- YOUR ASSIGNMENT: From the line containing "u.req.reqs = [r] ∧ r.kind = .store" down to the line containing "s.req.settling = [] → s.req.held = [] → porterStopped" in the records below, reproduce every line exactly, ends included, and omit all others.

[Entries taken from a collection]
========
/-- Tier 2. REQUEST_ISSUE, WAIT_POLL and WAIT_TIMEOUT: a window's waiting request and a queue's next frame, in its turn of
its porter's round, go out with the stream's next sequence; a FILL's are stores of its bytes; a WAIT reads its word once
per interval; TIMEOUT µs after it began it is done with AGED. -/
def Obligations.RequestsIssued : Prop :=
  (∀ (w : Fin 4) (r : Request) (s : State), s.powered = true →
    s.req.reqs.find? (fun r => decide (r.who = .window w) && r.sentAt.isNone) = some r → ivHeld r s = false →
    r.copies = 0 → r.kind ≠ .atomic → maySend r s = true →
    ∃ u, Sys2Proof.Machine.exec (.requestIssue (.window w)) s = .next u ∧
      u.sw.coreIn = s.sw.coreIn ++ [⟨46, s.clock, now s, true, { r.frame with
        seq := BitVec.ofNat 24 (sentCount (0x200 + w.val) s), sealed := sealUnder r.keySlot 0 s }⟩] ∧
      sentCount (0x200 + w.val) u = sentCount (0x200 + w.val) s + 1 ∧
      u.req.reqs.length = s.req.reqs.length ∧ (∀ o, o ≠ rSecStatus → getReg o u = getReg o s) ∧
      u = { s with req := u.req, sw := u.sw, regs := u.regs }) ∧
  (∀ (q : Fin 512) (s : State), s.powered = true → wouldSend q s = true → turnOpen q s = true →
    ∃ u f, Sys2Proof.Machine.exec (.requestIssue (.queue q)) s = .next u ∧
      u.sw.coreIn = s.sw.coreIn ++ [⟨requesterInput (.queue q) s, s.clock, now s, true, f⟩] ∧
      f.stream = BitVec.ofNat 16 q.val ∧ f.seq = BitVec.ofNat 24 (sentCount q.val s) ∧
      sentCount q.val u = sentCount q.val s + 1 ∧
      (getQ q.val u).turns = (if (getQ q.val s).turns < qWeight q.val s then (getQ q.val s).turns + 1 else 1) ∧
      u.mem = s.mem) ∧
  (∀ (q : Fin 512) (s : State), s.powered = true → wouldSend q s = true → turnOpen q s = false →
    Sys2Proof.Machine.exec (.requestIssue (.queue q)) s = .next s) ∧
  (∀ (q : Fin 512) (d : DescEx) (s : State), s.powered = true → working q.val s = true → qPart q.val s = 0 →
    migrating q s = none → workDesc q.val s = some d → d.started = true → dOp d.raw = opFill → d.issued = 0 →
    dfield d.raw 8 8 % 32 = 0 → dfield d.raw 16 8 = 32 → s.req.reqs = [] → s.req.settling = [] → s.req.held = [] →
    porterStopped s = false → (getQ q.val s).turns < qWeight q.val s →
    ∃ u r, Sys2Proof.Machine.exec (.requestIssue (.queue q)) s = .next u ∧
      u.req.reqs = [r] ∧ r.kind = .store ∧ r.desc = some d.index ∧ r.bytes = 32 ∧ r.sentAt = some s.clock ∧
      r.copies = 1 ∧ r.frame.ty = tyStore ∧ r.frame.len = 1 ∧ r.frame.be = 0 ∧
      r.frame.off = BitVec.ofNat 48 (dfield d.raw 8 8) ∧
      r.frame.dst = BitVec.ofNat 16 (dfield d.raw 8 8 / 2 ^ 48) ∧
      r.frame.data.map slotBytes = [fillBytes (dfield d.raw 24 8) (dfield d.raw 8 8) 32] ∧
      r.frame.seq = BitVec.ofNat 24 (sentCount q.val s) ∧
      u.sw.coreIn.length = s.sw.coreIn.length + 1 ∧ sentCount q.val u = sentCount q.val s + 1 ∧
      (∀ p : Fin 512, p ≠ q → getQ p.val u = getQ p.val s) ∧
      u = { s with req := u.req, sw := u.sw, queues := u.queues, regs := u.regs }) ∧
  (∀ (q : Fin 512) (d : DescEx) (s : State), s.powered = true → waiting q.val s = some d →
    working q.val s = true → d.readWait = false → qPart q.val s = 0 →
    (∀ t ∈ d.lastPoll, t + 250 * 2 ^ dfield d.raw 25 1 ≤ s.clock) → s.req.reqs = [] →
    s.req.settling = [] → s.req.held = [] → porterStopped s = false →
    ∃ u r, Sys2Proof.Machine.exec (.waitPoll q) s = .next u ∧ u.req.reqs = [r] ∧ r.kind = .load ∧
      r.desc = some d.index ∧ r.frame.ty = tyLoad ∧ r.frame.off = BitVec.ofNat 48 (dfield d.raw 8 8 / 32 * 32) ∧
      r.sentAt = some s.clock ∧ u = { s with req := u.req, sw := u.sw, queues := u.queues, regs := u.regs }) ∧
  (∀ (q : Fin 512) (d : DescEx) (s : State), s.powered = true → waiting q.val s = some d →
    working q.val s = false ∨ d.readWait = true ∨
      (∃ t ∈ d.lastPoll, s.clock < t + 250 * 2 ^ dfield d.raw 25 1) →
    Sys2Proof.Machine.exec (.waitPoll q) s = .next s) ∧
  (∀ (q : Fin 512) (d : DescEx) (s : State), s.powered = true → waiting q.val s = some d →
    dfield d.raw 28 4 ≠ 0 → d.beganAt + 1000 * dfield d.raw 28 4 ≤ s.clock →
    ∃ u, Sys2Proof.Machine.exec (.waitTimeout q) s = .next u ∧
      (getQ q.val u).fetched = updFirst (fun e => decide (e.index = d.index))
        (fun e => { e with status := some stAged, readWait := false }) (getQ q.val s).fetched ∧
      (∀ p : Fin 512, p ≠ q → getQ p.val u = getQ p.val s) ∧ u = { s with queues := u.queues }) ∧
  (∀ (q : Fin 512) (d : DescEx) (s : State), s.powered = true → waiting q.val s = some d →
    dfield d.raw 28 4 = 0 ∨ s.clock < d.beganAt + 1000 * dfield d.raw 28 4 →
    Sys2Proof.Machine.exec (.waitTimeout q) s = .next s)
========
- WRITTEN RESPONSE:
      u.req.reqs = [r] ∧ r.kind = .store ∧ r.desc = some d.index ∧ r.bytes = 32 ∧ r.sentAt = some s.clock ∧
      r.copies = 1 ∧ r.frame.ty = tyStore ∧ r.frame.len = 1 ∧ r.frame.be = 0 ∧
      r.frame.off = BitVec.ofNat 48 (dfield d.raw 8 8) ∧
      r.frame.dst = BitVec.ofNat 16 (dfield d.raw 8 8 / 2 ^ 48) ∧
      r.frame.data.map slotBytes = [fillBytes (dfield d.raw 24 8) (dfield d.raw 8 8) 32] ∧
      r.frame.seq = BitVec.ofNat 24 (sentCount q.val s) ∧
      u.sw.coreIn.length = s.sw.coreIn.length + 1 ∧ sentCount q.val u = sentCount q.val s + 1 ∧
      (∀ p : Fin 512, p ≠ q → getQ p.val u = getQ p.val s) ∧
      u = { s with req := u.req, sw := u.sw, queues := u.queues, regs := u.regs }) ∧
  (∀ (q : Fin 512) (d : DescEx) (s : State), s.powered = true → waiting q.val s = some d →
    working q.val s = true → d.readWait = false → qPart q.val s = 0 →
    (∀ t ∈ d.lastPoll, t + 250 * 2 ^ dfield d.raw 25 1 ≤ s.clock) → s.req.reqs = [] →
    s.req.settling = [] → s.req.held = [] → porterStopped s = false →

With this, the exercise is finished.